» **Assignment**
Quote exactly, and only, the lines of the material below from the line with "g, some h =>" through the line with "R420). (DEDUCED: log 51) -/".

» **Study material**
/-- The rest of a broadcast that goes on: whole when every byte does, else byte by byte. -/
def Bcast.rest (b : Bcast) (next : Nat) (go : List Nat) : List Bcast :=
  if go.length = b.data.length then [{ b with next := next }]
  else go.map (fun i => { b with next := next, off := b.off + i, data := [b.data.getD i 0] })

/-- One hop of a broadcast (R146). (DEDUCED: log 55) -/
def State.hop (s : State) (r : Nat) (b : Bcast) : State :=
  let slot := Fin.ofNat 16 b.next
  let c := coreAt r slot
  let onward (s : State) (go : List Nat) : State :=
    match (s.ring r).nextAfter slot with
    | none => s
    | some k =>
        let g := s.ring r
        let bs := b.rest k.slot.val go
        bs.foldl (fun s _ => s.after (.storeBroadcastArrival (Fin.ofNat 256 r))) (s.setRing r { g with bcasts := g.bcasts ++ bs })
  let all := List.range b.data.length
  if b.scratch then
    let words := (List.range ((b.line + b.data.length - 1) / 8 - b.line / 8 + 1)).map (b.line / 8 + ·)
    if words.any (fun w => (s.core c).rfilter.contains w) then s.squash r slot else onward s all
  else match s.line c b.line with
    | some l =>
        (match l.st with
         | .s _ =>
             let s := s.writeBackFirst c b.line
             let l := (s.line c b.line).getD l
             (match l.hear b.off b.data with
              | none => s.squash r slot
              | some (l, go) => onward (s.putLine c b.line l) go)
         | _ => onward s all)
    | none => onward s all

/-- STORE_BROADCAST_ARRIVAL (R146): the first broadcast on the ring's path makes one hop. -/
def execStoreBroadcastArrival (ring : Fin 256) (s : State) : Out :=
  let r := ring.val
  let g := s.ring r
  .next (match g.bcasts with
    | [] => s
    | b :: rest =>
        let s := s.setRing r { g with bcasts := rest }
        ((if (g.chunkAt (Fin.ofNat 16 b.next)).isSome then s.hop r b else s)).nudge r)

/-- CHUNK_RESTART (R149 step 4): from the first iteration, with the live-ins kept. -/
def execChunkRestart (core : Fin 4096) (s : State) : Out :=
  let r := core.val / 16
  let ring := s.ring r
  .next (match ring.forked, ring.chunkAt (slotOf core.val) with
    | some g, some k =>
        if !k.restart then s
        else
          let c := s.core core.val
          let s := s.setCore core.val (c.begin_ k.kept (g.level k.idx :: g.under) (pastFork g.f))
          s.setRing r (ring.setChunk { k with restart := false })
    | _, _ => s)

/-- LOOK_BACK_PROBE (R145): a chunk's version takes the absent words that an older chunk has written. (DEDUCED: log 105) -/
def execLookBackProbe (core : Fin 4096) (line : Nat) (s : State) : Out :=
  let c := core.val
  .next (match s.line c line with
    | some l =>
        (match l.st with
         | .s _ =>
             let found := (bitsSet (~~~(l.present ||| l.sw))).filterMap (fun i =>
               (s.lookBack c line i).map (fun v => (i, v)))
             s.putLine c line (found.foldl (fun (l : Line) e => { l with
               data := l.under e.1 e.2.1, bad := setBit l.bad e.1 e.2.2, present := setBit l.present e.1 true }) l)
         | _ => s)
    | none => s)

/-- SIBLING_INVALIDATION (R186): a speculative version gives up permission; its written words stay, the others become
absent. -/
def execSiblingInvalidation (core : Fin 4096) (line : Nat) (_fwd : Bool) (s : State) : Out :=
  let c := core.val
  .next (match s.line c line with
    | some l =>
        (match l.st with
         | .s _ =>
             if (s.ring (c / 16)).isSpec (slotOf c) && !l.soft then
               s.putLine c line { l with coh := .inv, present := l.present &&& l.sw }
             else s
         | _ => s)
    | none => s)

/-! ### The oldest chunk goes on -/

/-- The oldest chunk's core of a ring, when it waits as `want` says. (DESIGN CHOICE: log 42) -/
def State.oldestWaits (s : State) (c : Nat) (want : Wait → Bool) : Bool :=
  (s.ring (c / 16)).isOldest (slotOf c) && want (s.core c).wait

/-- A waiting core issues its instruction again. (DEDUCED: log 91) -/
def State.reissue (s : State) (c : Nat) (want : Wait → Bool) : State :=
  if s.oldestWaits c want then (s.setCore c { s.core c with wait := .none }).andThen (.core c) else s

/-- COMMIT_POINT_EXECUTE (R154). -/
def execCommitPointExecute (core : Fin 4096) (s : State) : Out := .next (s.reissue core.val (· == .commitPoint))

/-- DEFERRED_FAULT_REPLAY (R156). -/
def execDeferredFaultReplay (core : Fin 4096) (s : State) : Out := .next (s.reissue core.val (· == .deferred))

/-- OVERFLOW_STALL_END (R152). -/
def execOverflowStallEnd (core : Fin 4096) (s : State) : Out := .next (s.reissue core.val (· == .overflow))

/-- The levels below a forked one. -/
def belowForked (g : Forked) : List Level := g.under

/-- LOOP_EXIT (R144): younger chunks are discarded, the chunk commits, and the thread goes on at the target. An `exit`
that leaves its loop is its own target. -/
def execLoopExit (core : Fin 4096) (s : State) : Out :=
  let c := core.val
  let r := c / 16
  .next (match (s.ring r).forked, (s.ring r).chunks, (s.core c).wait with
    | some g, k :: _, .leave tgt link =>
        if k.slot != slotOf c || k.restart then s
        else
          let s := s.discardYounger r k.slot
          match (s.ring r).chunkAt k.slot with
          | none => s
          | some k =>
              let a := s.readyToCommit r k
              let s := a.2
              if !a.1 then s
              else
                let own := tgt == (s.core c).pc && link == none
                let s := s.commitChunk r g k (if own then 0 else 1)
                let s := s.endForked r k.slot (belowForked g) tgt
                match link with
                | some (d, w) => s.setCore c ((s.core c).setX d w)
                | none => s
    | _, _, _ => s)

/-- LOAD_RESPONSE (R65, R66): the entry is freed; a chunk that waits for it to commit is told, and a stop that waits for it (R124). -/
def execLoadResponse (core : Fin 4096) (entry : Fin 64) (s : State) : Out :=
  let r := core.val / 16
  .next (((s.freeEntry core.val entry.val).nudge r).settled r)

/-! ### Recovery regions -/

/-- A region opens in the oldest chunk: younger chunks are discarded, the chunk commits, and its loop goes on unforked
(R155). (DEDUCED: log 51) -/
def unforkHere (k : State → State) (s : State) : State :=
  let r := s.cur / 16
  match s.myRing.forked, s.myChunk with
  | some g, some h =>
      let s := s.discardYounger r h.slot
      let a := s.readyToCommit r h
      let s := a.2
      if !a.1 then s.waitFor .oreq
      else
        let c := s.me
        let s := s.commitChunk r g h 0
        let ls := c.levels.map (fun l => if l.forked then { l with forked := false } else l)
        k (s.endForked r h.slot ls c.pc)
  | _, _ => k s

/-- Open a region (R253). (DEDUCED: log 51) -/
def openRegion (d : Reg) (limit : Nat) (s : State) : State :=
  let c := s.me
  let g : Region :=
    { start := c.logTail, vl := c.vl, vtype := c.vtype, frm := c.frm, tshape := c.tshape, fflags := c.fflags,
      levels := c.levels, strip := c.strip, limit := limit, retry := 0, unrec := false, snap := none, xd := d,
      resume := c.pc + 12 }
  (s.setMe (({ c with regions := g :: c.regions } : Core).setX d 0)).adv 12

/-- `rgn.begin` (R253, R420). (DEDUCED: log 51) -/
def execRgnBegin (o : RegImm) (s : State) : Out :=
  .next (threadOnly s (fun s =>
    if 4 ≤ s.me.depth then trapAt 0x10 0 0 s
    else commitPoint s (unforkHere (openRegion o.d (o.imm.toNat % 256)))))

/-- The body of a register snapshot: the vector mask, then the kept registers (R421). -/
def Core.snapshot (c : Core) (sm vm : Word) : List Nat :=
  vm.toNat :: (((bitsSet sm).map (fun i => (c.x.toList.getD i 0).toNat)) ++
    (bitsSet vm).flatMap (fun i =>
      let v := c.v.toList.getD i 0
      (List.range 64).map (fun w => (v.extractLsb' (64 * w) 64).toNat)))

/-- `rgn.keep` (R421). -/
def execRgnKeep (o : KeepF) (s : State) : Out :=
  .next (threadOnly s (fun s =>
    match s.me.regions with
    | [] => trapAt 0x10 0 0 s
    | _ =>
        let sm := s.x o.a &&& ~~~(1#64)
        let vm := s.x o.b
        if sm = 0 ∧ vm = 0 then s.adv 8
        else
          let tail := s.me.logTail
          let s := s.logEntry s.cur (2 * 2 ^ 62) sm.toNat (s.me.snapshot sm vm)
          let c := s.me
          (match c.regions with
           | g :: gs =>
               if c.logTail = tail then s else s.setMe { c with regions := { g with snap := some tail } :: gs }
           | [] => s).adv 8))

» **Completed task**
  | some g, some h =>
      let s := s.discardYounger r h.slot
      let a := s.readyToCommit r h
      let s := a.2
      if !a.1 then s.waitFor .oreq
      else
        let c := s.me
        let s := s.commitChunk r g h 0
        let ls := c.levels.map (fun l => if l.forked then { l with forked := false } else l)
        k (s.endForked r h.slot ls c.pc)
  | _, _ => k s

/-- Open a region (R253). (DEDUCED: log 51) -/
def openRegion (d : Reg) (limit : Nat) (s : State) : State :=
  let c := s.me
  let g : Region :=
    { start := c.logTail, vl := c.vl, vtype := c.vtype, frm := c.frm, tshape := c.tshape, fflags := c.fflags,
      levels := c.levels, strip := c.strip, limit := limit, retry := 0, unrec := false, snap := none, xd := d,
      resume := c.pc + 12 }
  (s.setMe (({ c with regions := g :: c.regions } : Core).setX d 0)).adv 12

/-- `rgn.begin` (R253, R420). (DEDUCED: log 51) -/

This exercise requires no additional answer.